ACTION ITEM: A complete answer lists every line of the entries below where the string "carries" appears.

# # #

-- ==== Sys2Proof/Laws/PerInstr.lean ====
section
/-! SUPPORT. Statements made of every command, one lemma per constructor. -/

namespace Sys2Proof.Laws.Placed

/-- R41: the frame that a well-formed command carries has at most 16 bytes and started no later than the command. -/
def Statement (i : Instr) : Prop :=
  i.wellFormed = true → ∀ t f, i.time = some t → i.frame = some f → f.payload.length ≤ 16 ∧ f.start ≤ t

/-- A command that carries no frame. -/
theorem of_none {i : Instr} (h : i.frame = none) : Statement i := by
  intro _ t f _ hf
  rw [h] at hf; exact absurd hf (by simp)

/-- A command that carries a frame, and whose well-formedness is that of the frame. -/
theorem of_some {i : Instr} {u : Nat} {g : RxFrame} (ht : i.time = some u) (hf : i.frame = some g)
    (h : i.wellFormed = true → g.wf u = true) : Statement i := by
  intro hw t f ht' hf'
  cases ht.symm.trans ht'
  cases hf.symm.trans hf'
  simpa [RxFrame.wf] using h hw

theorem reset : Statement .reset :=
  of_none rfl

theorem handOver (at_ : Nat) (image : Option RawImage) (scan : Contacts) : Statement (.handOver at_ image scan) :=
  of_none rfl

theorem bankOpen (at_ : Nat) : Statement (.bankOpen at_) :=
  of_none rfl

theorem entryPut (at_ : Nat) : Statement (.entryPut at_) :=
  of_none rfl

theorem bankClose (at_ : Nat) : Statement (.bankClose at_) :=
  of_none rfl

theorem extraPut (at_ : Nat) : Statement (.extraPut at_) :=
  of_none rfl

theorem extraDrop (at_ : Nat) : Statement (.extraDrop at_) :=
  of_none rfl

theorem entryGet (at_ : Nat) : Statement (.entryGet at_) :=
  of_none rfl

theorem logGet (at_ : Nat) : Statement (.logGet at_) :=
  of_none rfl

theorem statusGet (at_ : Nat) : Statement (.statusGet at_) :=
  of_none rfl

theorem serialMemoryWriteEnd (at_ : Nat) (kept : Bool) : Statement (.serialMemoryWriteEnd at_ kept) :=
  of_none rfl

theorem busIdleOffer (at_ : Nat) : Statement (.busIdleOffer at_) :=
  of_none rfl

theorem arbitrationLost (at_ : Nat) : Statement (.arbitrationLost at_) :=
  of_none rfl

theorem attemptSucceeded (at_ : Nat) : Statement (.attemptSucceeded at_) :=
  of_none rfl

theorem attemptFailed (at_ : Nat) : Statement (.attemptFailed at_) :=
  of_none rfl

theorem frameCrcBad (at_ : Nat) : Statement (.frameCrcBad at_) :=
  of_none rfl

theorem denyReceived (at_ : Nat) (f : RxFrame) : Statement (.denyReceived at_ f) :=
  of_some rfl rfl id

theorem freeReceived (at_ : Nat) (f : RxFrame) : Statement (.freeReceived at_ f) :=
  of_some rfl rfl id

theorem claimReceived (at_ : Nat) (f : RxFrame) : Statement (.claimReceived at_ f) :=
  of_some rfl rfl id

theorem intentReceived (at_ : Nat) (f : RxFrame) : Statement (.intentReceived at_ f) :=
  of_some rfl rfl id

theorem noticeReceived (at_ : Nat) (f : RxFrame) : Statement (.noticeReceived at_ f) :=
  of_some rfl rfl id

theorem faultReceived (at_ : Nat) (f : RxFrame) : Statement (.faultReceived at_ f) :=
  of_some rfl rfl id

theorem timeReceived (at_ : Nat) (f : RxFrame) : Statement (.timeReceived at_ f) :=
  of_some rfl rfl id

theorem requestReceived (at_ : Nat) (f : RxFrame) : Statement (.requestReceived at_ f) :=
  of_some rfl rfl id

theorem otherFrameReceived (at_ : Nat) (logrec : Bool) (f : RxFrame) : Statement (.otherFrameReceived at_ logrec f) :=
  of_some rfl rfl id

theorem minuteBoundary (at_ : Nat) : Statement (.minuteBoundary at_) :=
  of_none rfl

theorem holdoverExpiry (at_ : Nat) : Statement (.holdoverExpiry at_) :=
  of_none rfl

theorem clockRangeEnd (at_ : Nat) : Statement (.clockRangeEnd at_) :=
  of_none rfl

theorem listeningTimerExpiry (at_ : Nat) : Statement (.listeningTimerExpiry at_) :=
  of_none rfl

theorem learningTimerExpiry (at_ : Nat) : Statement (.learningTimerExpiry at_) :=
  of_none rfl

theorem silenceDeadline (at_ : Nat) : Statement (.silenceDeadline at_) :=
  of_none rfl

theorem noticePeriod (at_ : Nat) : Statement (.noticePeriod at_) :=
  of_none rfl

theorem noticePendingDue (at_ : Nat) : Statement (.noticePendingDue at_) :=
  of_none rfl

theorem bookingAging (at_ : Nat) : Statement (.bookingAging at_) :=
  of_none rfl

theorem bookedExpiry (at_ : Nat) : Statement (.bookedExpiry at_) :=
  of_none rfl

theorem suspectExpiry (at_ : Nat) : Statement (.suspectExpiry at_) :=
  of_none rfl

theorem matrixScan (at_ : Nat) (scan : Contacts) : Statement (.matrixScan at_ scan) :=
  of_none rfl

theorem driveTimeout (at_ : Nat) : Statement (.driveTimeout at_) :=
  of_none rfl

theorem recoveryDriveTimeout (at_ : Nat) : Statement (.recoveryDriveTimeout at_) :=
  of_none rfl

theorem rfPresentActive (at_ : Nat) : Statement (.rfPresentActive at_) :=
  of_none rfl

theorem rfPresentInactive (at_ : Nat) : Statement (.rfPresentInactive at_) :=
  of_none rfl

theorem reportReceived (at_ : Nat) (bytes : List Byte) : Statement (.reportReceived at_ bytes) :=
  of_none rfl

theorem txRecordDiscarded (at_ : Nat) (bytes : List Byte) : Statement (.txRecordDiscarded at_ bytes) :=
  of_none rfl

theorem linkLossDeadline (at_ : Nat) : Statement (.linkLossDeadline at_) :=
  of_none rfl

theorem tuneDeadline (at_ : Nat) : Statement (.tuneDeadline at_) :=
  of_none rfl

theorem rampRungDue (at_ : Nat) : Statement (.rampRungDue at_) :=
  of_none rfl

theorem rampDownRungDue (at_ : Nat) : Statement (.rampDownRungDue at_) :=
  of_none rfl

theorem tripAsserted (at_ : Nat) : Statement (.tripAsserted at_) :=
  of_none rfl

theorem tripDeasserted (at_ : Nat) : Statement (.tripDeasserted at_) :=
  of_none rfl

theorem tripWindowExpiry (at_ : Nat) : Statement (.tripWindowExpiry at_) :=
  of_none rfl

theorem recycleTime (at_ : Nat) : Statement (.recycleTime at_) :=
  of_none rfl

theorem intentWindowEnd (at_ : Nat) : Statement (.intentWindowEnd at_) :=
  of_none rfl

theorem backoffEnd (at_ : Nat) : Statement (.backoffEnd at_) :=
  of_none rfl

theorem intentExpiry (at_ : Nat) : Statement (.intentExpiry at_) :=
  of_none rfl

theorem claimWindowEnd (at_ : Nat) : Statement (.claimWindowEnd at_) :=
  of_none rfl

theorem claimRetry (at_ : Nat) : Statement (.claimRetry at_) :=
  of_none rfl

theorem claimWatch (at_ : Nat) : Statement (.claimWatch at_) :=
  of_none rfl

theorem rampTime (at_ : Nat) : Statement (.rampTime at_) :=
  of_none rfl

theorem sequencerRetry (at_ : Nat) : Statement (.sequencerRetry at_) :=
  of_none rfl

theorem unknownKindFrameReceived (at_ : Nat) (kind : Fin 6) (f : RxFrame) : Statement (.unknownKindFrameReceived at_ kind f) :=
  of_some rfl rfl id

end Sys2Proof.Laws.Placed
end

# # #

OUTPUT FOR THIS TASK:
/-- R41: the frame that a well-formed command carries has at most 16 bytes and started no later than the command. -/
/-- A command that carries no frame. -/
/-- A command that carries a frame, and whose well-formedness is that of the frame. -/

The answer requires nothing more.